=== Work instruction ===
Give back the lines of the records exactly, starting at the first and ending at the one with "namespace Sys2Proof.Machine".

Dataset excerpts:
►
-- ==== Sys2Proof/Machine/Amo.lean ====
section
/-! DEFINITION. Atomic memory operations: majors 0x38 and 0x39 FN 0 and 1, and their requests at the pigeonhole banks (R227 to R230,
R270). -/
namespace Sys2Proof.Machine

/-- An atomic operation at va: its address checks (R227), and where it is performed (R228). -/
def amoDo (op : AmoOp) (va : W64) (b d : W64) (dst : Nat) (s : State) : Out :=
  match s.access va op.size .amo with
  | .error t => s.trapNow t
  | .ok pa =>
    (s.noteTlb s.clNo (s.agentOf s.cur) false va.toNat).issueMem { pa := pa, va := va, op := .amo op, arg := b, arg2 := d } (some dst) id

/-- The AMO form: A the address, B the operand (R227). -/
def amo (op : AmoOp) (d a b : BitVec 6) (s : State) : Out :=
  gate 0 [.x a.toNat, .x b.toNat] [.x d.toNat] s fun s =>
    let (x, s) := s.readX a.toNat
    let (y, s) := s.readX b.toNat
    amoDo op x y 0 d.toNat s

/-- R227: aadd. -/
def execAadd (d a b : BitVec 6) (s : State) : Out := amo .add d a b s
/-- R227: aand. -/
def execAand (d a b : BitVec 6) (s : State) : Out := amo .and d a b s
/-- R227: aor. -/
def execAor (d a b : BitVec 6) (s : State) : Out := amo .or d a b s
/-- R227: axchg. -/
def execAxchg (d a b : BitVec 6) (s : State) : Out := amo .xchg d a b s
/-- R227: amaxs. -/
def execAmaxs (d a b : BitVec 6) (s : State) : Out := amo .maxs d a b s
/-- R227: amins. -/
def execAmins (d a b : BitVec 6) (s : State) : Out := amo .mins d a b s
/-- R227: aaddf. -/
def execAaddf (d a b : BitVec 6) (s : State) : Out := amo .addf d a b s
/-- R227: afx. -/
def execAfx (d a b : BitVec 6) (s : State) : Out := amo .fx d a b s

/-- R229: acas. The comparand is D as landed at issue. -/
def execAcas (d a b : BitVec 6) (s : State) : Out :=
  gate 0 [.x d.toNat, .x a.toNat, .x b.toNat] [.x d.toNat] s fun s =>
    let cmp := s.me.getX d.toNat
    let (x, s) := s.readX a.toNat
    let (y, s) := s.readX b.toNat
    amoDo .cas x y cmp d.toNat s

/-- R230: ahist, on the bin at Wrap(A + 4 × B[31:0], 64). -/
def execAhist (d a b : BitVec 6) (s : State) : Out :=
  gate 0 [.x a.toNat, .x b.toNat] [.x d.toNat] s fun s =>
    let (x, s) := s.readX a.toNat
    let (y, s) := s.readX b.toNat
    amoDo .hist (x + BitVec.ofNat 64 (4 * fld y 0 32)) 0 0 d.toNat s

/-! ## The pigeonhole banks (R270) -/

/-- The bank of a pigeonhole offset (R270). -/
def pigBank (pa : Nat) : Nat := offOf pa / 64 % 256

/-- R270: a bank serves the request that reached it first. -/
def execPigeonholeBankAccess (site bank : Nat) (s : State) : Out :=
  let x := s.site site
  match x.pigQueue.find? fun r => pigBank r.pa == bank with
  | none => .next s
  | some r => .next ((s.setSite site { x with pigQueue := x.pigQueue.erase r }).serve r)

end Sys2Proof.Machine
end

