/-- The writes of an accumulator store, in row order: address, bytes, value; with the flags (R187). Each is a unit of Table 37: an
element, or an aligned 4-byte granule of a plane (R257). -/
def State.mstWrites (s : State) (cl : Nat) (kind : MstKind) (ac : Nat) (y : W64) (r : List W64) : List (Nat × Nat × Nat) × Flags :=
  let el (i j : Nat) : Nat := s.load (accElem cl ac i j) 4
  let cols := mstCols r y
  let ad (i j : Nat) : Nat := (recAddr r (tO0 y + j) (tO1 y + i) (tI2 y) (tI3 y)).toNat
  let row (i : Nat) : List (Nat × Nat × Nat) × Flags :=
    match kind with
    | .f32 => (tab (fun j => (ad i j, 4, el i j)) cols, 0)
    | .bf16 =>
      let xs := tab (fun j => fCvt f32 bf16 .rne (el i j)) cols
      (xs.zipIdx.map fun x => (ad i x.2, 2, x.1.1), (xs.map (·.2)).foldl (· ||| ·) 0)
    | .kb =>
      let n := recKbn r
      let bs := tab (fun b => kbPack n (tab (fun j => unpack f32 (el i (32 * b + j))) 32)) (cols / 32)
      let k : Int := recBlk r (tO1 y + i) (tI2 y) (tI3 y) + (tO0 y / 32 : Nat)
      (granules (recBase r + 4 * n * k).toNat (4 * n * bs.length) (pack (32 * n) (bs.map fun b => pack n b.mant)) ++
        granules (recSbase r + 3 * k).toNat (3 * bs.length) (pack 24 (bs.map fun b => b.scale)), (bs.map fun b => b.fl).foldl (· ||| ·) 0)
  let rows := tab row (mstRows r y)
  (rows.flatMap (·.1), (rows.map (·.2)).foldl (· ||| ·) 0)

/-- The bytes of the accumulator that a store reads. -/
def mstReads (cl ac : Nat) (y : W64) (r : List W64) : List (Nat × Nat) := tab (fun i => (accElem cl ac i 0, 4 * mstCols r y)) (mstRows r y)

/-- Of a list of writes, those that the free values from n on select, or the others. -/
def freeHalf {α : Type} (n : Nat) (sel : Bool) (ws : List α) : List α :=
  (ws.zipIdx.filter fun w => (Config.freeWord (n + w.2 / 64)).getLsbD (w.2 % 64) == sel).map (·.1)

/-- The bytes of n, by mask, whose aligned 4-byte granule the free values from k on select, or the others (R257, R259). -/
def freeBytes (k n : Nat) (sel : Bool) : Nat := ofBits (fun i => (Config.freeWord (k + i / 256)).getLsbD (i / 4 % 64) == sel) n

/-- R187, R259: the store writes memory and completes, or fails at the first access that does. What it writes before that step, and
what in it, is free for each granule. -/
def execMstCompletion (cl e : Nat) (s : State) : Out :=
  let x := (s.cl cl).engine e
  match x.run with
  | some r =>
    match r.cmd.act with
    | .mst kind ac y rc =>
      let op := r.cmd.op
      let idle (s : State) : State := s.setEngine cl e { (s.cl cl).engine e with run := none }
      let s := s.correctAll cl (mstReads cl ac y rc)
      if s.opDead op then .next (idle s)
      else match s.firstBadOf (mstReads cl ac y rc) with
      | some pa => .next ((idle s).opFailAt op pa)
      | none =>
        let (ws, fl) := s.mstWrites cl kind ac y rc
        match r.half with
        | none => match s.engWriteAll cl op ws with
          | (s, some err) => .next ((idle s).opFail op err)
          | (_, none) =>
            let n := s.free
            let (s, _) := { s with free := n + ws.length / 64 + 1 }.engWriteAll cl op (freeHalf n true ws)
            .next (s.setEngine cl e { (s.cl cl).engine e with run := some { r with half := some n } })
        | some n => match s.engWriteAll cl op (freeHalf n false ws) with
          | (s, some err) => .next ((idle s).opFail op err)
          | (s, none) => .next (((idle s).opFlags op fl).opDone op)
    | _ => .next s
  | none => .next s

/-- The register of a drain buffer has room, and its context runs (R14, R15). -/
def State.drainRoom (s : State) (d : Drain) : Bool := decide (((s.ctx d.ctx).getVQ d.vq).ents.length < 4) && (s.ctx d.ctx).live == .run

/-- Drain buffer k of an engine pushes its next row; after the last the register is unbound and the buffer free. -/
def State.deliverDrain (s : State) (cl e k : Nat) : State :=
  let x := (s.cl cl).engine e
  match x.drains[k]? with
  | some d =>
    match d.rows with
    | [] => s
    | v :: vs =>
      if !s.drainRoom d then s
      else
        let s := s.setCtx d.ctx ((s.ctx d.ctx).land (.v (28 + d.vq) v))
        if vs.isEmpty then (s.setVBound d.ctx d.vq none).setEngine cl e { x with drains := x.drains.eraseIdx k }
        else s.setEngine cl e { x with drains := setAt x.drains k { d with rows := vs } }
  | none => s

/-- R185: the first drain buffer whose register has room pushes its next row. -/
def execDrainRowDelivery (cl e : Nat) (s : State) : Out :=
  match ((s.cl cl).engine e).drains.findIdx? s.drainRoom with
  | none => .next s
  | some k => .next (s.deliverDrain cl e k)

/-! ## Loads of operand slots (R176, R181) -/

/-- The load word (R181). -/
def lwSlot (x : W64) : Nat := fld x 0 5
def lwN (x : W64) : Nat := fld x 8 4
def lwVr (x : W64) : Nat := min 64 (fld x 12 7)
def lwVk (x : W64) : Nat := min 256 (fld x 20 9)

/-- A load entered with the loader (R176). -/
def State.enqueueLoad (s : State) (op : Op) (x : W64) (n : Nat) (src : LoadFrom) : State :=
  let (st, s) := s.takeStamp s.clNo
  let c := s.myCl
  s.setMyCl { c with loader := c.loader ++ [{ op := op, stamp := st, slot := lwSlot x, vr := lwVr x, vk := lwVk x, n := n, src := src }] }

/-- R181: oload. -/
def execOload (t : BitVec 3) (x y : BitVec 6) (s : State) : Out :=
  engGate [.x x.toNat, .x y.toNat] [] s fun s =>
    let (lw, s) := s.readX x.toNat
    let (tw, s) := s.readX y.toNat
    andThen (s.needSlot (lwSlot lw)) s fun s =>
    let t3 (r : List W64) : Bool := recFmt r == 4 || (recFmt r != 3 && decide (2 ≤ lwN lw ∧ lwN lw ≤ 8))
    let vk' (r : List W64) : Nat := if isKb r then (lwVk lw + 31) / 32 * 32 else lwVk lw
    let t6 (r : List W64) : Bool :=
      (!isKb r || tO0 tw % 32 == 0) && (lwVr lw == 0 || lwVk lw == 0 ||
        (decide (tO0 tw + vk' r ≤ recSize r 0) && decide (tO1 tw + lwVr lw ≤ recSize r 1) &&
          decide (tI2 tw < recSize r 2) && decide (tI3 tw < recSize r 3)))
    match s.useRec (tHandle tw) [rRd] t3 t6 with
    | .error tr => s.trapNow tr
    | .ok (r, s) =>
      andThen (s.tlRoom t.toNat 1) s fun s =>
      andThen (s.spanStop r (tO0 tw) (tO0 tw + (if lwVr lw = 0 then 0 else vk' r)) (tO1 tw) (tO1 tw + lwVr lw) (tI2 tw) (tI3 tw)) s fun s =>
        .next (s.withOp t.toNat 1 fun s op => s.enqueueLoad op lw (if isKb r then recKbn r else lwN lw) (.tile tw r))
◄
=== Output for this task ===
-- ==== Sys2Proof/Machine/Amo.lean ====
section
/-! DEFINITION. Atomic memory operations: majors 0x38 and 0x39 FN 0 and 1, and their requests at the pigeonhole banks (R227 to R230,
R270). -/
namespace Sys2Proof.Machine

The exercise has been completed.